TODOS LOS PRESIDENTES ENCARCELADOS O DESTITUIDOS


Visto dos meses después, y con la decisión de la fiscalía de impedir la salida de Pedro Pablo Kuczynski del país, parecía una profecía: "¿Qué le pasa a Perú que cada vez que sale un presidente lo meten preso? Y presos con rabia ¿no? El sistema llama la atención", se preguntó el Papa en enero, cuando visitó Lima.
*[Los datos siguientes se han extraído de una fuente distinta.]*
/-- CERT (R332, R336). -/
def execCert (n : Nat) (s : State) : Step :=
  s.serve n (isCmd 12) (fun r t =>
    match t.hostPut (t.requester' n) (reqArg r 0) (Config.certificate.take 2048) with
    | none => t.refuse n 9 331
    | some u => u.respond n 0 (Config.certificate.take 2048).length)

/-- BADCMD (R332): a request of no command, or of a servicing operation that there is not. -/
def execBadcmd (n : Nat) (s : State) : Step :=
  s.serve n (fun c => decide (c = 0) || decide (12 < c)
      || (decide (c = 6) && decide (6 ≤ Config.serviceCode (reqArg (s.request n) 0))))
    (fun r t => if reqCmd r = 6 then t.refuse n 4 338 else t.respond n 8 0)

/-! ## Servicing (R338) -/

/-- A servicing request of operation k, served with its unit (R338). -/
def State.service (s : State) (n k : Nat) (f : Nat → State → State) : Step :=
  s.serve n (fun c => decide (c = 6) && decide (Config.serviceCode (reqArg (s.request n) 0) = k)) (fun r t => f (reqArg r 1) t)

/-- A bent changed. -/
def State.onBent (s : State) (t : Fin 8) (f : Bent → Bent) : State := { s with bents := s.bents.set t.val (f (s.bents.get t)) t.isLt }

/-- RETIRE_BENT (R338): of a bent in no running partition; the bent enters self-refresh. -/
def execRetireBent (n : Nat) (s : State) : Step :=
  s.service n 0 (fun u t =>
    let b : Fin 8 := Fin.ofNat 8 u
    let free := match t.partOfBent b with
      | none => true
      | some q => decide ((t.part q).mode = .stopped)
    if u < 8 ∧ free = true then (t.onBent b (fun x => { x with retired := true })).respond n 0 0 else t.refuse n 4 338)

/-- The bays of a bent with their shim maps cleared (R185). -/
def State.clearShims (s : State) (t : Fin 8) : State :=
  { s with phys := .ofFn (fun i => let x := s.phys.get i; if i.val / 26 = t.val then { x with shim := [] } else x) }

/-- READMIT_BENT (R338): whether recalibration passes is not the chip's to say, and is free. -/
def execReadmitBent (n : Nat) (s : State) : Step :=
  s.service n 1 (fun u t =>
    let b : Fin 8 := Fin.ofNat 8 u
    let w := t.freeWord
    if u < 8 ∧ (t.bents.get b).retired = true ∧ w.1.getLsbD 0 = true then
      ((w.2.clearShims b).onBent b (fun x => { x with retired := false, badChannels := [], marked := [] })).respond n 0 0
    else w.2.refuse n 4 338)

/-- RELOAD_PARTITION (R338): STOP, then LOAD of the plan that the partition held. -/
def execReloadPartition (n : Nat) (s : State) : Step :=
  s.service n 2 (fun u t =>
    let q : PartId := Fin.ofNat 8 u
    if u < 8 ∧ (t.part q).mode ≠ .unformed then
      let img := (t.part q).image
      let t1 := t.dissolve q
      match t1.forming img with
      | .now => t1.answerLoad n img (t1.loadPlan img)
      | .refused rule => t1.refuse n 4 rule
      | .waits _ => t1.load n img
    else t.refuse n 4 338)

/-- RETIRE_CHANNEL (R338): of a retired bent. -/
def execRetireChannel (n : Nat) (s : State) : Step :=
  s.service n 3 (fun u t =>
    let b : Fin 8 := Fin.ofNat 8 (u / 12)
    if u < 96 ∧ (t.bents.get b).retired = true then
      (t.onBent b (fun x => { x with badChannels := (u :: x.badChannels).eraseDups })).respond n 0 0
    else t.refuse n 4 338)

/-- DEGRADE_LANES (R338): 12 lanes on a port from the next load of a pod plan. -/
def execDegradeLanes (n : Nat) (s : State) : Step :=
  s.service n 4 (fun u t =>
    if h : u < 6 then
      ({ t with links := t.links.set u { t.links.get ⟨u, h⟩ with lanes := 12 } h } : State).respond n 0 0
    else t.refuse n 4 338)

/-- RECALIBRATE_MONITORS (R338): in progress until the next frame start, where a partition runs. -/
def execRecalibrateMonitors (n : Nat) (s : State) : Step :=
  s.service n 5 (fun _ t =>
    ({ t with yard := { t.yard with recalibrate := decide (t.runningIds ≠ []) } } : State).respond n 0 0)

/-- The request that is next to be answered, served by the command that it names (R330). -/
def State.serveMailbox (s : State) : Step :=
  let n := s.respIndex
  match reqCmd (s.request n) with
  | 1 => execLoad n s
  | 2 => execStop n s
  | 3 => execLogread n s
  | 4 => execSlotread n s
  | 5 => execPagereq n s
  | 6 =>
    match Config.serviceCode (reqArg (s.request n) 0) with
    | 0 => execRetireBent n s
    | 1 => execReadmitBent n s
    | 2 => execReloadPartition n s
    | 3 => execRetireChannel n s
    | 4 => execDegradeLanes n s
    | 5 => execRecalibrateMonitors n s
    | _ => execBadcmd n s
  | 7 => execFwstage n s
  | 8 => execFwswitch n s
  | 9 => execQuote n s
  | 10 => execMonread n s
  | 11 => execHostreg n s
  | 12 => execCert n s
  | _ => execBadcmd n s

end Sys2Proof.Machine
end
Ningún presidente desde 1990 ha salido del poder tranquilo y mucho menos aplaudido.


“Después de los 90 se mejoró mucho el sistema judicial en la parte de juzgamiento, se desarrolló mucho el sistema anticorrupción en la persecución del delito, y además ahora la gente no acepta que se robe, es más exigente, pero lo que no se resolvió fue el sistema institucional, de partidos, y por eso no logramos evitar que los presidentes caigan todos en los mismos problemas de corrupción”, señala Luis Vargas Valdivia, exprocurador que se encargó de perseguir la corrupción de Fujimori.


El profesor Maxwell Cameron señala que el problema de fondo es que “el Perú no tiene un contrato social con el cual los ciudadanos forman parte de un proyecto común. En realidad, el Perú tiene una oligarquía electoral cuya función es administrar una economía rentista y extractivista. En ese contexto, la política termina siendo la compra y venta de intereses en medio de una gran corrupción. Aun cuando los presidentes peruanos no cometen grandes errores, sus efectos pueden ser desastrosos”.


“El país no ha madurado. Tenemos casi 200 años como república, pero nuestro presidencialismo encara los mismos problemas en su relación con la oposición parlamentaria que teníamos hace 100, 50, o 25 años”, señala Jorge Valladares, experto de IDEA Internacional. “Todas nuestras crisis terminaron con presidentes desterrados y los tanques en palacio. Nuestro aprendizaje institucional es decepcionante: apenas nos hemos dejado a los militares de lado, pero la verdad es que la fragilidad de nuestras instituciones políticas es igual de decepcionante, y está agravada por la falta de integridad de nuestros políticos. La relación entre el dinero privado y las políticas públicas ya no es solo de influencia, es de captura”, remata.